Multi-layer services emit one row per layer. The mqeEntity block is identical across layer rows (MQE itself does not take a layer parameter); the duplication exists so the operator can pick any single layer as the investigation entry point. An empty result is { "rows": [] } — not an error.
Example — service_cpm over the last 10 minutes, with payment registered under both MESH and GENERAL:
curl 'http://oap-admin:17128/inspect/entities?metric=service_cpm&start=2026-05-10%201230&end=2026-05-10%201240&step=MINUTE'
{ "metric": "service_cpm", "scope": "Service", "step": "MINUTE", "start": "2026-05-10 1230", "end": "2026-05-10 1240", "rows": [ { "entityId": "cGF5bWVudA==.1", "decoded": { "serviceName": "payment", "isReal": true }, "layer": "GENERAL", "mqeEntity": { "scope": "Service", "serviceName": "payment", "normal": true } }, { "entityId": "cGF5bWVudA==.1", "decoded": { "serviceName": "payment", "isReal": true }, "layer": "MESH", "mqeEntity": { "scope": "Service", "serviceName": "payment", "normal": true } }, { "entityId": "bXlzcWw=.0", "decoded": { "serviceName": "mysql", "isReal": false }, "layer": "VIRTUAL_DATABASE", "mqeEntity": { "scope": "Service", "serviceName": "mysql", "normal": false } } ] }
To keep the surface minimal, the inspect API does not introduce a separate discovery endpoint.

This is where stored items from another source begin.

-- ==== Sys2Proof/Tests/Slice0.lean ====
section
/-! SUPPORT. Tests with expected values from the spec's examples (30_encoding.md, 95_test_vectors.md), and
one witness for the hypotheses of each obligation. -/

namespace Sys2Proof.Machine

/-! ## Decoding: words written out from the fields of 30_encoding.md -/

/-- R101's example. -/
theorem test_decode_flag : decode .blockStart (.stream [0b00011100#8, 0x00#8]) = .ok (.flag 0x1C, [0x00#8]) := by
  decide

/-- R102's example. -/
theorem test_decode_lit : decode (.slot false .block) (.stream [0b01100001#8]) = .ok (.lit 0x61, []) := by decide

/-- V-C1: field 0000 000000000010 is the smallest REF.B that the engine emits. -/
theorem test_decode_refB_smallest :
    decode (.slot true .block) (.stream [0b00000000#8, 0b00000010#8]) = .ok (.refB 3 3, []) := by decide

/-- V-C1: field 1111 111111111111 is REF.B 18, 4096. -/
theorem test_decode_refB_largest :
    decode (.slot true .block) (.stream [0b11111111#8, 0b11111111#8, 0x5A#8]) = .ok (.refB 18 4096, [0x5A#8]) := by
  decide

/-- R104's example: field 0011 000000000011 is REF.I 6, 6. -/
theorem test_decode_refI :
    decode (.slot true .image) (.stream [0b00110000#8, 0b00000011#8]) = .ok (.refI 6 6, []) := by decide

/-- V-C1: REF.I 18, 4098. -/
theorem test_decode_refI_largest :
    decode (.slot true .image) (.stream [0b11111111#8, 0b11111111#8]) = .ok (.refI 18 4098, []) := by decide

/-- Which nibble is which (R103): field 1010 000100100011 has LEN 10 and DISP 0x123. -/
theorem test_decode_ref_fields :
    decode (.slot true .block) (.stream [0b10100001#8, 0b00100011#8]) = .ok (.refB 13 292, []) := by decide

/-- R108: S = 1, OP = 01, MODE = 01, IE = 1. -/
theorem test_decode_find :
    decode .ctrlWrite (.ctrlWord 0b00000000000000000000000100010011#32) = .ok (.find 1 true, []) := by decide

/-- R108's example 0x0000_0115. -/
theorem test_decode_encode :
    decode .ctrlWrite (.ctrlWord 0b00000000000000000000000100010101#32) = .ok (.encode 1 true, []) := by decide

/-- R109: reserved CTRL bits are ignored on write. -/
theorem test_decode_ignores_reserved_bits :
    decode .ctrlWrite (.ctrlWord 0b11111111111111111111111011001101#32) = .ok (.encode 0 false, []) := by decide

/-- R109: OP 0 and 3 are no command, and START = 0 is none. -/
theorem test_decode_rejects :
    decode .ctrlWrite (.ctrlWord 0x1#32) = .error .reservedOp ∧
    decode .ctrlWrite (.ctrlWord 0x7#32) = .error .reservedOp ∧
    decode .ctrlWrite (.ctrlWord 0x4#32) = .error .notACommand ∧
    decode (.slot true .block) (.stream [0x00#8]) = .error .truncated ∧
    decode .blockStart (.stream []) = .error .truncated := by decide

/-- V-C1's byte pairs, encoded. -/
theorem test_encode_references :
    encode (.refB 3 3) = .stream [0x00#8, 0x02#8] ∧ encode (.refB 18 24) = .stream [0xF0#8, 0x17#8] ∧
    encode (.refI 3 3) = .stream [0x00#8, 0x00#8] ∧ encode (.refI 18 4098) = .stream [0xFF#8, 0xFF#8] := by decide

/-- R108's examples, encoded. -/
theorem test_encode_commands :
    encode (.encode 0 false) = .ctrlWord 0x5#32 ∧ encode (.encode 1 true) = .ctrlWord 0x115#32 ∧
    encode (.find 0 false) = .ctrlWord 0x3#32 := by decide

/-- V-C2's first three flag bytes. -/
theorem test_flag_auto :
    flagByteOf [.lit 1, .lit 2, .lit 3, .refB 3 3, .refB 3 3, .refB 3 3, .fill, .fill] = 0x1C#8 ∧
    flagByteOf [.lit 1, .lit 2, .lit 3, .lit 4, .lit 5, .lit 6, .lit 7, .refB 3 3] = 0x01#8 ∧
    flagByteOf [.lit 1, .refI 3 3] = 0x40#8 := by decide

/-- One table word of each width that has a place (log 11). -/
theorem test_table_words :
    decodeTableWord 8 0x1C = some (.flag 0x1C) ∧ decodeTableWord 16 0x3005 = some (.refB 6 6) ∧
    decodeTableWord 32 0x115 = some (.encode 1 true) ∧ decodeTableWord 32 0x7 = none := by decide

/-! ## WellFormed: each check refuses an ill-formed term -/

/-- R111: LEN below 3 and above 18, and a displacement outside 0 to 4095, in both kinds. -/
theorem test_wellFormed_refuses :
    (Instr.refB 2 5).wellFormed = false ∧ (Instr.refB 19 5).wellFormed = false ∧
    (Instr.refB 3 0).wellFormed = false ∧ (Instr.refB 3 4097).wellFormed = false ∧
    (Instr.refI 2 5).wellFormed = false ∧ (Instr.refI 19 5).wellFormed = false ∧
    (Instr.refI 3 2).wellFormed = false ∧ (Instr.refI 3 4099).wellFormed = false := by decide

/-- R106's limits are well-formed. -/
theorem test_wellFormed_admits :
    (Instr.refB 3 1).wellFormed = true ∧ (Instr.refB 18 4096).wellFormed = true ∧
    (Instr.refI 3 3).wellFormed = true ∧ (Instr.refI 18 4098).wellFormed = true := by decide

/-! ## Sample states -/

/-- What holds of the next state, if there is one. -/
def answers (o : Host.Outcome State Fault Refusal) (p : State → Bool) : Bool :=
  match o with
  | .next t => p t
  | .fault _ => false
  | .refused _ => false

/-- Written bytes from address 0. -/
def bytesFrom (a : Nat) : List Byte → Memory
  | [] => []
  | b :: rest => (a, b) :: bytesFrom (a + 1) rest

/-- An idle engine with SRC_LEN and CURSOR set, and eight 'a' in IMEM. -/
def idleAt (n c : Nat) : State :=
  { State.reset with
    srcLen := BitVec.ofNat 24 n, cursor := BitVec.ofNat 24 c, imem := bytesFrom 0 (List.replicate 8 0x61#8) }

/-- The same machine inside an ENCODE of the eight 'a'. -/
def encAt (phase : Phase) (mode : BitVec 2) (c o : Nat) (k : Fin 8) : State :=
  { idleAt 8 c with
    ctrl := { op := 2, mode := mode, ie := true }, status := Status.accepted, phase := phase
    outLen := BitVec.ofNat 25 o, chunkIdx := k }

/-- The same machine inside a FIND. -/
def findAt (mode : BitVec 2) (c : Nat) : State :=
  { idleAt 8 c with ctrl := { op := 1, mode := mode, ie := true }, status := Status.accepted, phase := .findRun }

/-- A decoder in slot `b` of a block with flag byte `f`, about to read the start of `stream`. -/
def slotAt (kind : StreamKind) (f : Byte) (b : Fin 8) (out stream : List Byte) (n : Nat) : State :=
  { State.reset with
    decoder := { kind := kind, stream := stream, idx := 0, out := out, expect := n, phase := .slot f b } }

/-- A host with one operation to do. -/
def hostAt (op : HostOp) : State := { State.reset with hostOps := [op] }

/-! ## One step of each instruction -/

/-- V-D1, V-C2: FLAG reads its byte and opens slot 0. -/
theorem test_exec_flag :
    answers (exec (.flag 0x20) { State.reset with decoder := Decoder.start .block [0x20, 0x61] 7 })
      (fun t => t.decoder.phase = .slot 0x20 0 && t.decoder.idx == 1) = true := by decide

/-- V-D6: LIT 'A' is the whole output, so the decoder stops before the fillers. -/
theorem test_exec_lit :
    answers (exec (.lit 0x41) (slotAt .block 0x00 0 [] [0x41, 0, 0] 1))
      (fun t => t.decoder.phase = .done && t.decoder.out == [0x41]) = true := by decide

/-- V-D1: REF.B 5, 2 after "ab" overlaps itself. -/
theorem test_exec_refB_overlaps :
    answers (exec (.refB 5 2) (slotAt .block 0x20 2 [0x61, 0x62] [0x20, 0x01] 7))
      (fun t => t.decoder.out == [0x61, 0x62, 0x61, 0x62, 0x61, 0x62, 0x61]) = true := by decide

/-- V-D3: a distance beyond the output. -/
theorem test_exec_refB_range :
    answers (exec (.refB 3 3) (slotAt .block 0x20 2 [0x61, 0x62] [0x00, 0x02] 5))
      (fun t => t.decoder.phase = .failed .invalidBackReference) = true := by decide

/-- V-D7, compat: REF.I 3, 5 after "xyz" is clamped to distance 2. -/
theorem test_exec_refI_clamps :
    answers (exec (.refI 3 5) (slotAt .image 0x10 3 [0x78, 0x79, 0x7A] [0x00, 0x02] 6))
      (fun t => t.decoder.out == [0x78, 0x79, 0x7A, 0x79, 0x7A, 0x79]) = true := by decide

/-- V-D8: no clamp with fewer than 2 bytes written. -/
theorem test_exec_refI_range :
    answers (exec (.refI 3 3) (slotAt .image 0x40 1 [0x78] [0x00, 0x00] 4))
      (fun t => t.decoder.phase = .failed .invalidBackReference) = true := by decide

/-- V-X1: FIND with SRC_LEN 4 and CURSOR 4 is refused with STATUS 0x46. -/
theorem test_exec_find_cursor_range :
    answers (exec (.find 0 false) (idleAt 4 4)) (fun t => t.status.word == 0x46#32) = true := by decide

/-- V-F3's data at c = 1: FIND's engine step finds (0, 1), with no overlap, and ends with STATUS 0x02. -/
theorem test_find_step :
    answers (engineStep (findAt 1 1))
      (fun t => t.matchPos == 0 && t.matchLen == 1 && t.status.word == 0x2#32) = true := by decide +kernel

/-- V-X1: ENCODE with SRC_LEN 50 is accepted, and with 51 it is refused with STATUS 0x56. -/
theorem test_exec_encode_capacity :
    answers (exec (.encode 0 false) (idleAt 50 0)) (fun t => t.status.word == 0x1#32 && t.phase = .encBlock) = true ∧
    answers (exec (.encode 0 false) (idleAt 51 0)) (fun t => t.status.word == 0x56#32) = true := by decide

/-- V-E8, V-E1 step 5: after three literals of a run, REF.B 3, 3 is emitted as `00 02`. -/
theorem test_encode_chunk_step :
    answers (engineStep (encAt .encChunk 0 3 4 3))
      (fun t => t.cursor == 6 && t.outLen == 6 && t.flagAcc == 0x10#8 && t.omem == [(4, 0x00#8), (5, 0x02#8)] &&
        t.chunkIdx == 4) = true := by decide +kernel

/-! ## The search, the registers, the codecs -/

/-- V-F1, V-S5: IMEM = "abcXabcYabc", c = 8, both presets. -/
theorem test_search_ties :
    let rd := byteAt [0x61, 0x62, 0x63, 0x58, 0x61, 0x62, 0x63, 0x59, 0x61, 0x62, 0x63]
    ((findLongestMatch rd Preset.block 11 8).recPos, (findLongestMatch rd Preset.block 11 8).recLen) = (0, 3) ∧
    ((findLongestMatch rd Preset.image 11 8).recPos, (findLongestMatch rd Preset.image 11 8).recLen) = (4, 3) := by
  decide +kernel

/-- R40's two words. -/
theorem test_param : paramWord 0 = 0x10000129#32 ∧ paramWord 1 = 0x10020127#32 ∧ paramWord 2 = 0#32 := by decide

/-- R33: writing 2 clears DONE and keeps ERR and ERRCODE. -/
theorem test_w1c : ((Status.refused 4).w1c 0x2#32).word = 0x44#32 := by decide

/-- R72: a word of the block header is little-endian. -/
theorem test_little_endian : leBytes 3 0x123456 = [0x56, 0x34, 0x12] ∧ leNat [0x56, 0x34, 0x12] = 0x123456 := by
  decide

/-- V-S4: a padding byte of 0x00 makes decompressImage fail with InvalidHeader. -/
theorem test_image_padding :
    decompressImage { blockTag := 0, padBasis := .stream, fallbackPad := 0, imageClamp := .compat }
      [0x41, 0x06, 0x60, 0x03, 0x30, 0, 0, 0, 0, 0, 0x1C, 0x00, 0xFF, 0x14, 0, 0, 0x0A, 1, 0, 0, 0] =
      .error (.decode .invalidHeader) := by decide +kernel

/-- The memory written out of order is canonical, and a second write replaces the first. -/
theorem test_memory_canonical :
    Memory.set (Memory.set (Memory.set [] 5 1) 3 2) 5 9 = [(3, 2#8), (5, 9#8)] := by decide

/-- V-X1 through step: a FIND word placed after reset runs next, and CURSOR = SRC_LEN = 0 is refused. -/
theorem test_withFetchWord :
    answers (step (State.reset.withFetchWord 32 0x3)) (fun t => t.status.word == 0x46#32) = true ∧
    answers (step (State.reset.withFetchWord 8 0x1C)) (fun t => t.decoder.phase = .slot 0x1C 0) = true ∧
    answers (step (State.reset.withFetchWord 16 0x3005))
      (fun t => t.decoder.phase = .failed .invalidBackReference) = true := by decide

/-! ## Sample states meet the invariant -/

/-- An ENCODE sample meets the invariant where its phase's part does. -/
theorem encAt_inv {ph : Phase} {mode : BitVec 2} {c o : Nat} {k : Fin 8} (hp : ph ≠ .idle)
    (h : (encAt ph mode c o k).RunInv) : (encAt ph mode c o k).Inv where
  params := (by decide : paramsLegal paramsDefault)
  imemWf := (by decide : (idleAt 8 0).imem.wf)
  omemWf := (by decide : Memory.wf [])
  imemIn := (by decide : (idleAt 8 0).imem.within 64)
  omemIn := (by decide : Memory.within [] 64)
  busyPhase := ⟨fun _ => hp, fun _ => rfl⟩
  busyClean := fun _ => rfl
  codeLegal := (by decide : Status.accepted.errcode.toNat ≤ 5)
  matchLenIn := (by decide : State.reset.matchLen.toNat ≤ 18)
  decoderIn := (by decide : Decoder.idle.out.length ≤ Decoder.idle.expect)
  run := h

/-- At a block's start with input left. -/
theorem inv_block : (encAt .encBlock 0 0 0 0).Inv :=
  encAt_inv (by decide) ⟨Preset.block, ⟨rfl, rfl, by decide, by decide, by decide, by decide, by decide, by decide,
    by decide⟩, by unfold BoundaryBound; decide⟩

/-- At the end of the run, with the output as long as it can get. -/
theorem inv_block_end : (encAt .encBlock 0 8 16 0).Inv :=
  encAt_inv (by decide) ⟨Preset.block, ⟨rfl, rfl, by decide, by decide, by decide, by decide, by decide, by decide,
    by decide⟩, by unfold BoundaryBound; decide⟩

/-- Before a slot whose match has length 2, the longest that is emitted as a literal. -/
theorem inv_short : (encAt .encChunk 0 2 3 2).Inv :=
  encAt_inv (by decide) ⟨Preset.block, ⟨rfl, rfl, by decide, by decide, by decide, by decide, by decide, by decide,
    by decide⟩, by unfold InBlockBound; decide, by decide⟩

/-- Before a slot whose match has length 3, the shortest that is emitted as a reference. -/
theorem inv_long : (encAt .encChunk 0 3 4 3).Inv :=
  encAt_inv (by decide) ⟨Preset.block, ⟨rfl, rfl, by decide, by decide, by decide, by decide, by decide, by decide,
    by decide⟩, by unfold InBlockBound; decide, by decide⟩

/-- Before the eighth slot, the input exhausted, BLOCK. -/
theorem inv_exhausted_block : (encAt .encChunk 0 8 15 7).Inv :=
  encAt_inv (by decide) ⟨Preset.block, ⟨rfl, rfl, by decide, by decide, by decide, by decide, by decide, by decide,
    by decide⟩, by unfold InBlockBound; decide, by decide⟩

/-- The second slot of a block, the input exhausted, IMAGE. -/
theorem inv_exhausted_image : (encAt .encChunk 1 8 9 1).Inv :=
  encAt_inv (by decide) ⟨Preset.image, ⟨rfl, rfl, by decide, by decide, by decide, by decide, by decide, by decide,
    by decide⟩, by unfold InBlockBound; decide, by decide⟩

/-- Before the flush of a full block. -/
theorem inv_flush : (encAt .encFlush 0 8 16 7).Inv :=
  encAt_inv (by decide) ⟨Preset.block, ⟨rfl, rfl, by decide, by decide, by decide, by decide, by decide, by decide,
    by decide⟩, by unfold BoundaryBound; decide, by decide⟩

/-- In a FIND at the last input byte. -/
theorem inv_find : (findAt 1 7).Inv where
  params := by decide
  imemWf := by decide
  omemWf := by decide
  imemIn := by decide
  omemIn := by decide
  busyPhase := by decide
  busyClean := fun _ => rfl
  codeLegal := by decide
  matchLenIn := by decide
  decoderIn := by decide
  run := ⟨rfl, rfl, by decide, by decide⟩

/-! ## Witnesses: hypotheses of the obligations, in their order -/

/-- PowerUpLeavesResetValues: a power-up in the middle of a command. -/
theorem witness_PowerUp : ∃ t, hostStep .powerUp (encAt .encChunk 0 3 4 3) = .next t := ⟨_, rfl⟩

/-- StepKeepsInvariant: a step of the engine. -/
theorem witness_StepKeepsInvariant :
    (encAt .encChunk 0 3 4 3).Inv ∧ answers (step (encAt .encChunk 0 3 4 3)) (fun _ => true) = true :=
  ⟨inv_long, by decide +kernel⟩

Clients that need to learn which host:port serves the public GraphQL / MQE surface parse the response of the existing /debugging/config/dump — also hosted by the relocated status feature module — for core.restHost / core.restPort (or the sharing-server overrides if configured). One curl + jq once at session start is enough.
| Status | Body | Cause |
|---|---|---|
| 400 | {"error":"unknown metric: foo"} | Metric not in ValueColumnMetadata. |
| 400 | {"error":"step DAY not supported by metric foo (MINUTE,HOUR)"} | Metric not materialised at the requested downsampling. |
| 400 | {"error":"metric type HEATMAP is not MQE-queryable; /inspect/entities only accepts REGULAR_VALUE and LABELED_VALUE"} | Metric is HEATMAP (HISTOGRAM dataType). |
| 400 | {"error":"metric type SAMPLED_RECORD is out of scope for /inspect/entities"} | Metric is SAMPLED_RECORD. |
| 400 | {"error":"process scope is out of scope"} | Scope is Process / ProcessRelation. |
| 400 | {"error":"limit must be between 1 and 300"} | limit out of range. |
Process and ProcessRelation scopes are skipped because ProcessID is a SHA-256 hash with no decoder; readable rendering would require a ProcessTraffic join, deferred to a future revision.